La répression de l’activisme politique kurde à la demande de la Turquie n'a pas sa place dans un pays démocratique disent des avocats suédois
capture d'écran de la parution de la lettre ouverte sur le site d'information suédois ETC

La répression de l’activisme politique kurde à la demande de la Turquie « n’a pas sa place dans un système juridique moderne ou un pays démocratique », affirment vingt-cinq avocats suédois dans une lettre ouverte.

La persécution politique des Kurdes en Suède constitue une dangereuse dérive, avertissent vingt-cinq avocats du pays nordique. Les membres de la communauté kurde de Suède sont confrontés à une « persécution politique… depuis que les relations internationales avec la Turquie sont devenues une préoccupation de politique étrangère plus importante », accusent les avocats dans une lettre ouverte publiée sur le site d’information ETC.
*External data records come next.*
-- ==== Sys2Proof/Tests/Slice0.lean ====
section
/-!
SUPPORT. The model's own tests: ill-formed transactions, every constructor's decoding from words written out from the
spec, one-step tests with the spec's expected values, and a witness for every statement that has hypotheses.
-/

open Sys2Proof Sys2Proof.Machine

namespace Sys2Proof.Tests

/-! ## WellFormed refuses each ill-formed term (R110: SUB is 3 bits, OFFSET 16 bits) -/

theorem test_wf_tile_layer : (Instr.tileWr 8 0 0 0).wellFormed = false ∧ (Instr.tileRd 8 0).wellFormed = false :=
  by decide

theorem test_wf_tile_offset :
    (Instr.tileWr 7 65536 0 0).wellFormed = false ∧ (Instr.tileRd 7 65536).wellFormed = false := by decide

theorem test_wf_scroll_layer :
    (Instr.rscrWr 8 0 0 0).wellFormed = false ∧ (Instr.rscrRd 8 0).wellFormed = false
      ∧ (Instr.cscrWr 8 0 0 0).wellFormed = false ∧ (Instr.cscrRd 8 0).wellFormed = false := by decide

theorem test_wf_scroll_offset :
    (Instr.rscrWr 0 65536 0 0).wellFormed = false ∧ (Instr.rscrRd 0 65536).wellFormed = false
      ∧ (Instr.cscrWr 0 65536 0 0).wellFormed = false ∧ (Instr.cscrRd 0 65536).wellFormed = false := by decide

theorem test_wf_control :
    (Instr.ctrlWr 8 0 0 0).wellFormed = false ∧ (Instr.ctrlRd 8 0).wellFormed = false
      ∧ (Instr.ctrlWr 0 65536 0 0).wellFormed = false ∧ (Instr.ctrlRd 0 65536).wellFormed = false := by decide

theorem test_wf_palette :
    (Instr.palWr0 65536 0 0).wellFormed = false ∧ (Instr.palRd0 65536).wellFormed = false
      ∧ (Instr.palWr1 65536 0 0).wellFormed = false ∧ (Instr.palRd1 65536).wellFormed = false := by decide

theorem test_wf_sprite : (Instr.sprWr 65536 0 0).wellFormed = false ∧ (Instr.sprRd 65536).wellFormed = false :=
  by decide

theorem test_wf_harness :
    (Instr.hUpdate 65536).wellFormed = false ∧ (Instr.hRender 65536).wellFormed = false
      ∧ (Instr.hDraw 65536 .back).wellFormed = false ∧ (Instr.hMarkused 65536).wellFormed = false
      ∧ (Instr.hSetflip 65536 true).wellFormed = false ∧ (Instr.hMarkalldirty 65536).wellFormed = false
      ∧ (Instr.hLatchscroll 65536).wellFormed = false ∧ (Instr.hInvalidate 65536).wellFormed = false := by decide

/-! ## Decoding: words written out from R110, R118, R121, R122, R143 and the vectors V-ENC-1 to V-ENC-28 -/

theorem test_decode_tile_wr : decode 0x1B0000A5FFFF3042 = .ok (.tileWr 3 0x00A5 0x3042 0xFFFF) := rfl

theorem test_decode_tile_wrh : decode 0x18000010FF001200 = .ok (.tileWr 0 0x0010 0x1200 0xFF00) := rfl

theorem test_decode_tile_rd : decode 0x130000A500000000 = .ok (.tileRd 3 0x00A5) := rfl

theorem test_decode_rscr_wr : decode 0x2B000000FFFF0008 = .ok (.rscrWr 3 0x0000 0x0008 0xFFFF) := rfl

theorem test_decode_rscr_rd : decode 0x2300020000000000 = .ok (.rscrRd 3 0x0200) := rfl

theorem test_decode_cscr_wr : decode 0x3A00000100FF0010 = .ok (.cscrWr 2 0x0001 0x0010 0x00FF) := rfl

theorem test_decode_cscr_rd : decode 0x3200000100000000 = .ok (.cscrRd 2 0x0001) := rfl

theorem test_decode_ctrl_wr : decode 0x4800000000800080 = .ok (.ctrlWr 0 0 0x0080 0x0080) := rfl

theorem test_decode_ctrl_rd : decode 0x4000000100000000 = .ok (.ctrlRd 0 1) := rfl

theorem test_decode_pal_wr0 : decode 0x58000032FFFF3456 = .ok (.palWr0 0x0032 0x3456 0xFFFF) := rfl

theorem test_decode_pal_rd0 : decode 0x5000083200000000 = .ok (.palRd0 0x0832) := rfl

theorem test_decode_pal_wr1 : decode 0x59000032FFFF0078 = .ok (.palWr1 0x0032 0x0078 0xFFFF) := rfl

theorem test_decode_pal_rd1 : decode 0x5100003200000000 = .ok (.palRd1 0x0032) := rfl

theorem test_decode_spr_wr : decode 0x68000001FFFF2005 = .ok (.sprWr 0x0001 0x2005 0xFFFF) := rfl

theorem test_decode_spr_rd : decode 0x6000040100000000 = .ok (.sprRd 0x0401) := rfl

theorem test_decode_dma_wr : decode 0x7800345678ABCDEF = .ok .dmaWr := rfl

theorem test_decode_dma_rd : decode 0x7000123400000000 = .ok .dmaRd := rfl

theorem test_decode_prot_wr : decode 0x8800FFFFFFFF00F1 = .ok (.protWr 0x00F1 0xFFFF) := rfl

theorem test_decode_prot_rd : decode 0x8000000000000000 = .ok .protRd := rfl

theorem test_decode_frame_render : decode 0x9800000000000000 = .ok .frameRender := rfl

theorem test_decode_h_update : decode 0xF800000300000000 = .ok (.hUpdate 3) := rfl

theorem test_decode_h_render : decode 0xF900000300000000 = .ok (.hRender 3) := rfl

theorem test_decode_h_draw : decode 0xFA00000300000001 = .ok (.hDraw 3 .front) := rfl

theorem test_decode_h_sprdraw : decode 0xFB00000000000001 = .ok (.hSprdraw .high) := rfl

theorem test_decode_h_markused : decode 0xFC00003200000000 = .ok (.hMarkused 0x0032) := rfl

theorem test_decode_h_recompute : decode 0xFD00000000000000 = .ok .hRecompute := rfl

theorem test_decode_h_setflip : decode 0xFE00000100000001 = .ok (.hSetflip 1 true) := rfl

theorem test_decode_h_markalldirty : decode 0xFF00000300000000 = .ok (.hMarkalldirty 3) := rfl

theorem test_decode_h_latchscroll : decode 0xE800000200000000 = .ok (.hLatchscroll 2) := rfl

theorem test_decode_h_clearused : decode 0xE900000000000000 = .ok .hClearused := rfl

theorem test_decode_h_invalidate : decode 0xEA00000100000000 = .ok (.hInvalidate 1) := rfl

theorem test_decode_h_fill : decode 0xEB00000000000000 = .ok .hFill := rfl

theorem test_decode_h_output : decode 0xEC00000000000000 = .ok .hOutput := rfl

/-- V-ENC-12: a layer the board lacks decodes. -/
theorem test_decode_absent_layer : decode 0x1C000000FFFF0000 = .ok (.tileWr 4 0 0 0xFFFF) := rfl

/-- V-ENC-13, V-ENC-14, V-ENC-15. -/
theorem test_refuse_region_and_rsvd :
    decode 0x0000000000000000 = .error .region ∧ decode 0xA800000000000000 = .error .region
      ∧ decode 0x1B010000FFFF0000 = .error .rsvdBits := ⟨rfl, rfl, rfl⟩

/-- V-ENC-16, V-ENC-17, V-ENC-27. -/
theorem test_refuse_sub :
    decode 0x5A000000FFFF0000 = .error .sub ∧ decode 0x6900000000000000 = .error .sub
      ∧ decode 0xED00000000000000 = .error .sub := ⟨rfl, rfl, rfl⟩

/-- V-ENC-18 to V-ENC-21. -/
theorem test_refuse_read_and_frame_fields :
    decode 0x130000A500000001 = .error .readFields ∧ decode 0x8000000000010000 = .error .readFields
      ∧ decode 0x9800000000000001 = .error .frameFields ∧ decode 0x9000000000000000 = .error .frameFields :=
  ⟨rfl, rfl, rfl, rfl⟩

/-- V-ENC-22 to V-ENC-26, V-ENC-28. -/
theorem test_refuse_harness :
    decode 0xF000000000000000 = .error .harnessFields ∧ decode 0xF8000003FFFF0000 = .error .harnessFields
      ∧ decode 0xF800000300000001 = .error .arg ∧ decode 0xFB00000100000000 = .error .arg
      ∧ decode 0xFA00000300000002 = .error .arg ∧ decode 0xE900000100000000 = .error .arg :=
  ⟨rfl, rfl, rfl, rfl, rfl, rfl⟩

/-- R434: the reason codes. -/
theorem test_refuse_codes :
    [RefuseReason.rsvdBits, .region, .sub, .readFields, .frameFields, .harnessFields, .arg].map refuseCode
      = [1, 2, 3, 4, 5, 6, 7] := rfl

/-! ## A small board, with the test configuration TC (R359) and test graphics in the manner of TG -/

/-- A layer of one 8 by 8 cell. -/
def tinyLayer (dec : DecKind) (op sp : Bool) (base cb : Nat) (sl : Slot) : LayerCfg :=
  { cols := 1, rows := 1, cw := 8, ch := 8, scan := .rowMajor, dec := dec, isOpaque := op, transPen := 0, split := sp,
    splitPen := 8, palBase := base, gfxBank := 0, cb := cb, slot := sl }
Les avocats soulignent l’hypocrisie d’une situation dans laquelle « la position et les activités politiques des Kurdes, pour lesquelles ces mêmes Kurdes ont initialement obtenu une protection dans leur nouveau pays d’origine, sont classées comme « terroristes » par le service de sécurité depuis quelques années… la persécution politique des Kurdes et des institutions kurdes doit cesser », ajoutent-ils.

La lettre vise à dénoncer l’influence croissante de la Turquie sur la politique de sécurité d’un pays autrefois connu pour sa relative tolérance et son soutien aux politiciens, journalistes et activistes kurdes en exil.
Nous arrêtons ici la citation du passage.